──────── Listed entries ────────

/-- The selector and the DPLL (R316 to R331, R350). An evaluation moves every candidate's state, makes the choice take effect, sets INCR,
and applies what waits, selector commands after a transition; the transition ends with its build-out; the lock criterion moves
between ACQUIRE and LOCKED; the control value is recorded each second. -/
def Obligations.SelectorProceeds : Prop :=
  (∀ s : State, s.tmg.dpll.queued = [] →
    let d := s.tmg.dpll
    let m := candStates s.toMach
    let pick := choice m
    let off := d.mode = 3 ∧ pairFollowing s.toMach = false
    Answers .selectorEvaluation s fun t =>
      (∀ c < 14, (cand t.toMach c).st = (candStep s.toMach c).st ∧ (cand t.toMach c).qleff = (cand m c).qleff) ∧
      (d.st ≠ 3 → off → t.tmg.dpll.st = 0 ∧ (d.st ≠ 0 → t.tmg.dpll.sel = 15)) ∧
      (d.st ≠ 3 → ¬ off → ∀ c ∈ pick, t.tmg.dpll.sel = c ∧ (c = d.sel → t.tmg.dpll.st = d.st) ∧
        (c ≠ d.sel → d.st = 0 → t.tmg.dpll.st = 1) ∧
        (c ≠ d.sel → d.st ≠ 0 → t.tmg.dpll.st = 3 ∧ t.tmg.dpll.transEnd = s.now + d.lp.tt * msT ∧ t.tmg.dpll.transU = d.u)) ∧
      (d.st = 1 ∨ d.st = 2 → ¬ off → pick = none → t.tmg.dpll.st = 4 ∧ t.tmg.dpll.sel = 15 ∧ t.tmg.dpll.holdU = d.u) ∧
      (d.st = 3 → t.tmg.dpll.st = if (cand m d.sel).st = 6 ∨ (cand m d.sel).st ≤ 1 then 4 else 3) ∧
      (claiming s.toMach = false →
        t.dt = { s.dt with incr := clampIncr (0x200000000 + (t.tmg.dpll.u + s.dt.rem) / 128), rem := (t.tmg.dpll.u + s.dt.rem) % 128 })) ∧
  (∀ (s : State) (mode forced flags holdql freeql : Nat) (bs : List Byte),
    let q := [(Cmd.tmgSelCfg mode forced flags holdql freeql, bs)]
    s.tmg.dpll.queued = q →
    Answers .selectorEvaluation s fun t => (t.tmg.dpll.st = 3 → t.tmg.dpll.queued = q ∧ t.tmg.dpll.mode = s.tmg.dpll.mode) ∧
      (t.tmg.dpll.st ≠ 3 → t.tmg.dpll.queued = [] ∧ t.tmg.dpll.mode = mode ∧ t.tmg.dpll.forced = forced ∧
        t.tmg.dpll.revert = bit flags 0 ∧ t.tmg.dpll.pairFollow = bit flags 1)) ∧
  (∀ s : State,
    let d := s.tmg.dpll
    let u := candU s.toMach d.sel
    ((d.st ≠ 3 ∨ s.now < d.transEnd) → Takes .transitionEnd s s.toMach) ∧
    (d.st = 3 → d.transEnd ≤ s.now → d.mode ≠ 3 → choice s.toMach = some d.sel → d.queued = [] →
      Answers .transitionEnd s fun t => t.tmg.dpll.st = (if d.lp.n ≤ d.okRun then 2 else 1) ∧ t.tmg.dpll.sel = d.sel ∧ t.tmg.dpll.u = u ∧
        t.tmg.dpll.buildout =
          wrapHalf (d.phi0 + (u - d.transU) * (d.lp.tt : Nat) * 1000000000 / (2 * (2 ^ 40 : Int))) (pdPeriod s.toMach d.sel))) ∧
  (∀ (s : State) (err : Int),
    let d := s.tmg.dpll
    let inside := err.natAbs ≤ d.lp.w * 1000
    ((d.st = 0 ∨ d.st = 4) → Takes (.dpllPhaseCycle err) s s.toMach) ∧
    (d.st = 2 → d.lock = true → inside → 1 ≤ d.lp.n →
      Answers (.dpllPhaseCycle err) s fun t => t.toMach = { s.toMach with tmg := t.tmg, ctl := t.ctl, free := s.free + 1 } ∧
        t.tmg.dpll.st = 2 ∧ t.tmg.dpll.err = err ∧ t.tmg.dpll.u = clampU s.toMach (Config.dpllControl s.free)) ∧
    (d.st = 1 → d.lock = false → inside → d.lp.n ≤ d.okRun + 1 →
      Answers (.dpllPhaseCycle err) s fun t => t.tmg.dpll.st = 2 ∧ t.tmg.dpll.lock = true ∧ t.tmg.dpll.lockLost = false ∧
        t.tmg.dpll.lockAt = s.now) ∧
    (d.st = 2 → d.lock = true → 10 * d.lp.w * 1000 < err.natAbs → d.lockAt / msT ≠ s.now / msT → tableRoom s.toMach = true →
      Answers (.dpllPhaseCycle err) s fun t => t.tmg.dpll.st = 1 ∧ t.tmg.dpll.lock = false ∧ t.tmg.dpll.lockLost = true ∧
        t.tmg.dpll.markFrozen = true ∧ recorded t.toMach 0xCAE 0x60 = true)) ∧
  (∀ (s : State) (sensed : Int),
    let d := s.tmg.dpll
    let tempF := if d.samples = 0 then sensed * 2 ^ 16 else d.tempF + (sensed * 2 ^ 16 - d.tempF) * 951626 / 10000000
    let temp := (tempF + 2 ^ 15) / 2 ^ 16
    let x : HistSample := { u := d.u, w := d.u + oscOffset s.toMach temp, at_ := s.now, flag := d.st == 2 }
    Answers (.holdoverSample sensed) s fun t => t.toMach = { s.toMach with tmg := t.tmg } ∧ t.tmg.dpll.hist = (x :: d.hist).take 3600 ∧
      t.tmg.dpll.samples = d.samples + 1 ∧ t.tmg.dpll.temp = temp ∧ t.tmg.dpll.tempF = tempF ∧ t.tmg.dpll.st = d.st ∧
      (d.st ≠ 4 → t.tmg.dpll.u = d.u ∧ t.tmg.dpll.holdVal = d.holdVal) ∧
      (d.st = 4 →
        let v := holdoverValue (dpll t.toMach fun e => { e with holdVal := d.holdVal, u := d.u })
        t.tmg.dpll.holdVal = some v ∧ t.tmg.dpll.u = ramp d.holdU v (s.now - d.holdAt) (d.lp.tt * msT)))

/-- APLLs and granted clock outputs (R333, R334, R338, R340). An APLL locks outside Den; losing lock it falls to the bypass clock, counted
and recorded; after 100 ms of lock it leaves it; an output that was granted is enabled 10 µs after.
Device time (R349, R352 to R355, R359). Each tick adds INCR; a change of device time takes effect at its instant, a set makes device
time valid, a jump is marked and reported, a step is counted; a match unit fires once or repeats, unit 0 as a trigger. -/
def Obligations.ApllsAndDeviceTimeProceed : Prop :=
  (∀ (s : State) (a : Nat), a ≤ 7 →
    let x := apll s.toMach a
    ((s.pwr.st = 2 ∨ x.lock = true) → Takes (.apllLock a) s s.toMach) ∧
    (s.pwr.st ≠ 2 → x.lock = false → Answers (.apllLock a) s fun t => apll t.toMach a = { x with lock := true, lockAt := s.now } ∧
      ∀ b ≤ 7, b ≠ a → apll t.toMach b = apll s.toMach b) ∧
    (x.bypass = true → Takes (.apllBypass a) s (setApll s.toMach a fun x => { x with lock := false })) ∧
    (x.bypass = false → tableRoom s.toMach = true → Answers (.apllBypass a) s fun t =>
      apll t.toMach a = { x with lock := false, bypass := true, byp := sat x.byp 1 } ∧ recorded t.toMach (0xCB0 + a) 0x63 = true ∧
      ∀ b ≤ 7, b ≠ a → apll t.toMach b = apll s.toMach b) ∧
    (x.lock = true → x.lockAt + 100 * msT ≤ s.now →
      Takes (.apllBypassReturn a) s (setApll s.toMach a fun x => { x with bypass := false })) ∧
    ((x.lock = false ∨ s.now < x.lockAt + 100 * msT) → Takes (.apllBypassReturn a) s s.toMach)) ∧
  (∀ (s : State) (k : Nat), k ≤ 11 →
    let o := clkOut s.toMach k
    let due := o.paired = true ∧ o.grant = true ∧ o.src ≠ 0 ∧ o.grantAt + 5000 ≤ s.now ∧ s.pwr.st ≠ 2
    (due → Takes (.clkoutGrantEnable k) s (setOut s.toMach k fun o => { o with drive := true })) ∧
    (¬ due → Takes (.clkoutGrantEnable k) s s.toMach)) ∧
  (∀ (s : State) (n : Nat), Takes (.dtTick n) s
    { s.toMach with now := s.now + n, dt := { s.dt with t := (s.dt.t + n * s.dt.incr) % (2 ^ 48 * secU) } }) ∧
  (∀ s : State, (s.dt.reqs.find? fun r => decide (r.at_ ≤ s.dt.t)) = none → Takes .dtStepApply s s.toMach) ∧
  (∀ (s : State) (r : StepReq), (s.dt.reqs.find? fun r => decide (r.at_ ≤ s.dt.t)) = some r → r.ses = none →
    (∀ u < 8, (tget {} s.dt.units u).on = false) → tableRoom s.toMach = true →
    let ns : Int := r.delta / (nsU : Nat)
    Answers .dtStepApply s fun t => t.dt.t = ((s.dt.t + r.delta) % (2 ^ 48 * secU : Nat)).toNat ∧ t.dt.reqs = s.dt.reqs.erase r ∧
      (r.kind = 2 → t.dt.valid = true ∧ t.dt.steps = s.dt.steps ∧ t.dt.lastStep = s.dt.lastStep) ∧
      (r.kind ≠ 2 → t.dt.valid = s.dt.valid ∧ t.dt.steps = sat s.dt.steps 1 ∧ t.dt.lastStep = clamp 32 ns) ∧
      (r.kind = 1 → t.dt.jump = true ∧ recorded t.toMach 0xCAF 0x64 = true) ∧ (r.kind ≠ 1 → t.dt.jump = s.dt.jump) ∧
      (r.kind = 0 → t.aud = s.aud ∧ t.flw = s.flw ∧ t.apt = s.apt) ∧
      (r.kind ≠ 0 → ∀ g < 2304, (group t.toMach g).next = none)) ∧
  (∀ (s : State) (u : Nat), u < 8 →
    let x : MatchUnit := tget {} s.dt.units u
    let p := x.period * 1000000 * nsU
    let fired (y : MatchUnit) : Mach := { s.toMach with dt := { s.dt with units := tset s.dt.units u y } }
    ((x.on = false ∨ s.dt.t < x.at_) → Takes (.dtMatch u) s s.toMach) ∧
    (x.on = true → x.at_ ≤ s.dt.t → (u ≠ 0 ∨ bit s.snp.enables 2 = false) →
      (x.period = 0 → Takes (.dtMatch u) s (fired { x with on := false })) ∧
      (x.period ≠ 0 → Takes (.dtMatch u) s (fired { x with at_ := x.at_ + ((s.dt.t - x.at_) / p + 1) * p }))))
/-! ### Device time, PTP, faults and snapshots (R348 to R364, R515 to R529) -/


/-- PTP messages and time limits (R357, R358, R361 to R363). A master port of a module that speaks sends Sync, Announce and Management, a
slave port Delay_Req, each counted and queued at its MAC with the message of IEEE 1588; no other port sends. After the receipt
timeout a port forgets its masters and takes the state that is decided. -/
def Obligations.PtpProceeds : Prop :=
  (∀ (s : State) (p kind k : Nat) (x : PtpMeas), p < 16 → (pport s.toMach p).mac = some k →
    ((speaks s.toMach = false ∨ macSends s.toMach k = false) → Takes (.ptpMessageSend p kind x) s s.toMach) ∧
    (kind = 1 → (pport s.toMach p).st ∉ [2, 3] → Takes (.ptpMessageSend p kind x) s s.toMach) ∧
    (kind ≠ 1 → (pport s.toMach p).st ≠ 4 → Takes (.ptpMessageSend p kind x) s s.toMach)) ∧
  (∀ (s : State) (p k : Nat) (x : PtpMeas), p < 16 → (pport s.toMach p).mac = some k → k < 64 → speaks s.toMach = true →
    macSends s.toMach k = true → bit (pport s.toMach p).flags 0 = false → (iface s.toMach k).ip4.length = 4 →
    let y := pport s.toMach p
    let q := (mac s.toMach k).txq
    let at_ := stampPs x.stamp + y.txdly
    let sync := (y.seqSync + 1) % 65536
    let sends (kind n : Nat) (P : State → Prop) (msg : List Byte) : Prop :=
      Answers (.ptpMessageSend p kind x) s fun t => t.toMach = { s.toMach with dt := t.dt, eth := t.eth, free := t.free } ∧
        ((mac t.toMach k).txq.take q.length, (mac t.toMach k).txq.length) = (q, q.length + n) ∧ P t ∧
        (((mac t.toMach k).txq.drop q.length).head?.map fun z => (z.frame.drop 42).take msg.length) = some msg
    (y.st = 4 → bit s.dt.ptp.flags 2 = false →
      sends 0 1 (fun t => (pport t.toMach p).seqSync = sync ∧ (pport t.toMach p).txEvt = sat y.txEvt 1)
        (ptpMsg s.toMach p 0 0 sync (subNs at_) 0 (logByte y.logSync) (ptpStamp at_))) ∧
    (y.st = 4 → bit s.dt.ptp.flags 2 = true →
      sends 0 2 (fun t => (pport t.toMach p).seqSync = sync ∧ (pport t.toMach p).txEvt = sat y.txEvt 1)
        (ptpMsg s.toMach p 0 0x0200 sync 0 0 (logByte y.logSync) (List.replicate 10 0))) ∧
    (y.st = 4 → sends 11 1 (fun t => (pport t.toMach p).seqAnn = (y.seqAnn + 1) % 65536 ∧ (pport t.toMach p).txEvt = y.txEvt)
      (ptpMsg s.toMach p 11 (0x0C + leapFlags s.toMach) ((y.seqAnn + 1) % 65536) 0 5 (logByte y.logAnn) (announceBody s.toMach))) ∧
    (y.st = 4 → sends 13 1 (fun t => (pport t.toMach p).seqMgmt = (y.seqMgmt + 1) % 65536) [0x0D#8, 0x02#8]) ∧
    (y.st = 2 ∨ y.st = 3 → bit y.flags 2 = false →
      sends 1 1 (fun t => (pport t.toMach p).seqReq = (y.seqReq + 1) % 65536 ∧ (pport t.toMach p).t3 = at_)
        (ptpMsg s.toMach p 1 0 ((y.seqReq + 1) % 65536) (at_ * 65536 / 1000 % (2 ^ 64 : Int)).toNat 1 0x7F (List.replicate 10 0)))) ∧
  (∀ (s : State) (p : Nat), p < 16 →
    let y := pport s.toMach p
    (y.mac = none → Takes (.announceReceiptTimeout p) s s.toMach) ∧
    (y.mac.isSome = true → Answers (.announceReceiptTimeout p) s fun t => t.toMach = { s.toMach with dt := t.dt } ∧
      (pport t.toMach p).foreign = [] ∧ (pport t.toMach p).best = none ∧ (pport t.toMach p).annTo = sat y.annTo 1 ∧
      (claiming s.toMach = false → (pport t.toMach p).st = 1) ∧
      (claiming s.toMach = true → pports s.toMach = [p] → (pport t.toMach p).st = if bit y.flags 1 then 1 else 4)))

────────
──────── Listed entries ────────

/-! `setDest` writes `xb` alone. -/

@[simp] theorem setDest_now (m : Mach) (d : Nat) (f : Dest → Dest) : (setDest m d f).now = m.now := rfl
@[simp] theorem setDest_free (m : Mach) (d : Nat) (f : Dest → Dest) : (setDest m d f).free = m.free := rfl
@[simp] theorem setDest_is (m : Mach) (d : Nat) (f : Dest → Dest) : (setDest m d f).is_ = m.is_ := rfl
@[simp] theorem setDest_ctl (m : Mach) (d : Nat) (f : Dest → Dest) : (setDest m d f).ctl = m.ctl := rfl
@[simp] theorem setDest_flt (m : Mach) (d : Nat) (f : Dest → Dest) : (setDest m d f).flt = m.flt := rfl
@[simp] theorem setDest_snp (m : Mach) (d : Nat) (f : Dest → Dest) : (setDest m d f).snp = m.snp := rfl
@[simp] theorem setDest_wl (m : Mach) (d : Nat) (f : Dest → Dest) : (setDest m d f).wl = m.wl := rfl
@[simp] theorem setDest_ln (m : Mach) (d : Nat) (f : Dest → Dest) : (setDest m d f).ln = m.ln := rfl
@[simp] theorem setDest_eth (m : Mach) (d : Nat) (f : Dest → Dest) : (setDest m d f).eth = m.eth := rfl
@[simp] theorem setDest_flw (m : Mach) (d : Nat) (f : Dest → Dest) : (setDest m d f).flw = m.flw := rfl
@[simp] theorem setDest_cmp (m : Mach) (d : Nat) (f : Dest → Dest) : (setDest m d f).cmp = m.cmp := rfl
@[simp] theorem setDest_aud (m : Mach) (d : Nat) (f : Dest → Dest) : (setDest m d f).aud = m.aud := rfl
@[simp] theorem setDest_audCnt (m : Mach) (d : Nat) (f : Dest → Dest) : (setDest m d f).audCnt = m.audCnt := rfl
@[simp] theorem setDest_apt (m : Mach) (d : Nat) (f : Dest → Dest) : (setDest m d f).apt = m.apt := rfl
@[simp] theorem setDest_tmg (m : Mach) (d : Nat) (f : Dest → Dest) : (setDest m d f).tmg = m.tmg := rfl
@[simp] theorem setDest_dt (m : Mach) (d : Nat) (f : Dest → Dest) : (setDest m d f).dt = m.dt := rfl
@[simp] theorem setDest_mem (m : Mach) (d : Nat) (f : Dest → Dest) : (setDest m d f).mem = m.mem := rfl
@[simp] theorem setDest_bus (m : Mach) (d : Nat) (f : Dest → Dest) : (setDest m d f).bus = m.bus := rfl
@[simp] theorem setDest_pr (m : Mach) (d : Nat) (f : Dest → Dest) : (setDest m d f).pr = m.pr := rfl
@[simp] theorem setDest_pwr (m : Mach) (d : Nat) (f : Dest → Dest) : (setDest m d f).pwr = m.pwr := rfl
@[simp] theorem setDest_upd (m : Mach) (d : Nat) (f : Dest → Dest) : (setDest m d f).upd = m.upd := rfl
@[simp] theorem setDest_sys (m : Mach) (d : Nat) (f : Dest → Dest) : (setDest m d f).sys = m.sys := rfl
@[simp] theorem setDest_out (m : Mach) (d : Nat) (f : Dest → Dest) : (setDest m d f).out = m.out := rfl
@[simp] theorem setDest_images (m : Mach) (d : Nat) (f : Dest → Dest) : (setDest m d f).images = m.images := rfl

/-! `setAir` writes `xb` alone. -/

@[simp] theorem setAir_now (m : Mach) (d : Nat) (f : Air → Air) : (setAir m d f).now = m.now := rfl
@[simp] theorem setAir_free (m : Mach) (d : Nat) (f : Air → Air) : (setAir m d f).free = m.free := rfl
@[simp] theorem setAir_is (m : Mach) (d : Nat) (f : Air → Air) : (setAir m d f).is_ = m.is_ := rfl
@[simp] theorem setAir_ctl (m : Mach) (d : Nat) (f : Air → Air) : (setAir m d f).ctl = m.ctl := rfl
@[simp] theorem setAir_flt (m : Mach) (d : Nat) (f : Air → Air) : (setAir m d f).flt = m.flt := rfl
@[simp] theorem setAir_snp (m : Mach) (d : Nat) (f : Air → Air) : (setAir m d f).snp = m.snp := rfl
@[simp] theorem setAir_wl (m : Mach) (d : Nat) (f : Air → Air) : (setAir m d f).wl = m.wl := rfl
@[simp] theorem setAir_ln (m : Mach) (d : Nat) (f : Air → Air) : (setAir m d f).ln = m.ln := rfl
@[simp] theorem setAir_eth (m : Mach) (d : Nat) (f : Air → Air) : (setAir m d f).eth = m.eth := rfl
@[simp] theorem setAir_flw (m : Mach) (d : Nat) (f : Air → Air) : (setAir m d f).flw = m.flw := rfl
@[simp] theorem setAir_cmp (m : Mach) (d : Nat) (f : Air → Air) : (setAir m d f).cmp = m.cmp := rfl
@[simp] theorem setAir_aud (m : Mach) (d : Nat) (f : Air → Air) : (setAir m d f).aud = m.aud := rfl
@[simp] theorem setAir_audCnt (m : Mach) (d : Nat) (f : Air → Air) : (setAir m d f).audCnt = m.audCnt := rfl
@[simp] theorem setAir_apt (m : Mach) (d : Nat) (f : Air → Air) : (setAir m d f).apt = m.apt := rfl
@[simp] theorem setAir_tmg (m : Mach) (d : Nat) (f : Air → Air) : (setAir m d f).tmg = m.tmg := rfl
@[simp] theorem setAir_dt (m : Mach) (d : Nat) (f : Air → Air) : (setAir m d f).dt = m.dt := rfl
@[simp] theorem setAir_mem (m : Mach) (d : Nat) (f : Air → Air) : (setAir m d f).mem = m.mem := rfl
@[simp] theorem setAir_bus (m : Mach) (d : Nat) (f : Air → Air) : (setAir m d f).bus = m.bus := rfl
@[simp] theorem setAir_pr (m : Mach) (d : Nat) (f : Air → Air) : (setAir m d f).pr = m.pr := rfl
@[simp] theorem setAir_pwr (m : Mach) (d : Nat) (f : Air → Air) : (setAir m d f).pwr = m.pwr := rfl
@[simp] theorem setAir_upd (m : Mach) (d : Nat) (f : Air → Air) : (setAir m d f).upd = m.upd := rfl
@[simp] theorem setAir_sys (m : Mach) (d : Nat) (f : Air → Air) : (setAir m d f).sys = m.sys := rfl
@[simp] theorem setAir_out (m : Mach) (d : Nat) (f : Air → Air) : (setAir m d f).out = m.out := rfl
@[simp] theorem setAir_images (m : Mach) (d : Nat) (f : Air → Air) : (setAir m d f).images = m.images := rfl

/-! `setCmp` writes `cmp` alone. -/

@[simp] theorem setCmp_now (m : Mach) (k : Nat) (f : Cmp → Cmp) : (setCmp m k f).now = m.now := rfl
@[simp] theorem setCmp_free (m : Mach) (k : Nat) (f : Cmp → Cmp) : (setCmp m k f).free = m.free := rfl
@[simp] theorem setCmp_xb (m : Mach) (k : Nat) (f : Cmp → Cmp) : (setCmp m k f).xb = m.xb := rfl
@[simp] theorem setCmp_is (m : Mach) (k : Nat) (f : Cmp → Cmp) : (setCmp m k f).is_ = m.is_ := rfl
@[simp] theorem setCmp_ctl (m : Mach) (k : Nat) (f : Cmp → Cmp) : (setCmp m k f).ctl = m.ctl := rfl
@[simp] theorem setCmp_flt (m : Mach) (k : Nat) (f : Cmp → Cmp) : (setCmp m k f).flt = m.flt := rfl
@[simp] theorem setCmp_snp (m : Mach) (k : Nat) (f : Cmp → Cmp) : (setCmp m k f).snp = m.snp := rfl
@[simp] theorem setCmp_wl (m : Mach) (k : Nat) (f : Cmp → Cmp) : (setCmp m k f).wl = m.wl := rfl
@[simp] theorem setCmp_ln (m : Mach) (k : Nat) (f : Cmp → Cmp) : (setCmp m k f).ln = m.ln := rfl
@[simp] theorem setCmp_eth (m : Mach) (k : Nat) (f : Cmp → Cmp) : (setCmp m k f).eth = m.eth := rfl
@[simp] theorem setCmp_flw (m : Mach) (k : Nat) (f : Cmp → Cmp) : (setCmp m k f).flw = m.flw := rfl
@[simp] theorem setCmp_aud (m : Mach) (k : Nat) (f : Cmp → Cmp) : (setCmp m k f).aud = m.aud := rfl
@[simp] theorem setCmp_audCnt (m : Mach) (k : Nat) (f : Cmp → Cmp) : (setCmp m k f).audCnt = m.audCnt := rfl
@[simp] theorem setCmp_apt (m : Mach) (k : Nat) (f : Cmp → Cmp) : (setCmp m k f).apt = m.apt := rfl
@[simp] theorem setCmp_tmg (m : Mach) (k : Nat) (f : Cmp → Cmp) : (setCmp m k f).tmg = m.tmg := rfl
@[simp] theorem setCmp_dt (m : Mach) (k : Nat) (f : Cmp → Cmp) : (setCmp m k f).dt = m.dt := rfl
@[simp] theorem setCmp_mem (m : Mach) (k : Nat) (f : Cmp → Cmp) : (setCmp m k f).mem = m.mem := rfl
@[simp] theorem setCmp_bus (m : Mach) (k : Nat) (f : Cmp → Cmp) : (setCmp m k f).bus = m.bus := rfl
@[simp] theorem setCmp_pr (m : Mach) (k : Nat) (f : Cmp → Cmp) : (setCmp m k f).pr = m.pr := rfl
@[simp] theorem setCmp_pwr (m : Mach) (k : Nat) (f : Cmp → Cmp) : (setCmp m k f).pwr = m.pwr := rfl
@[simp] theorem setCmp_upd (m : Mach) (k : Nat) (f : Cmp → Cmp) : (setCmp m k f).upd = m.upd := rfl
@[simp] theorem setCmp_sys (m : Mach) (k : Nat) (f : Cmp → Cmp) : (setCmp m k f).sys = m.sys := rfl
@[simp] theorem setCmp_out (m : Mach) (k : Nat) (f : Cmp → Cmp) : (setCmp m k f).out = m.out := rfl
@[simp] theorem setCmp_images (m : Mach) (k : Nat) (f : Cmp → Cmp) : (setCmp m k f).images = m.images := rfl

────────

Task prompt
Word for word, restate the lines of the listing above starting at the line with "(setDest m d f).tmg = m.tmg := rfl" and ending at the line with "(setDest m d f).mem = m.mem := rfl", and nothing outside them.

The completed task
@[simp] theorem setDest_tmg (m : Mach) (d : Nat) (f : Dest → Dest) : (setDest m d f).tmg = m.tmg := rfl
@[simp] theorem setDest_dt (m : Mach) (d : Nat) (f : Dest → Dest) : (setDest m d f).dt = m.dt := rfl
@[simp] theorem setDest_mem (m : Mach) (d : Nat) (f : Dest → Dest) : (setDest m d f).mem = m.mem := rfl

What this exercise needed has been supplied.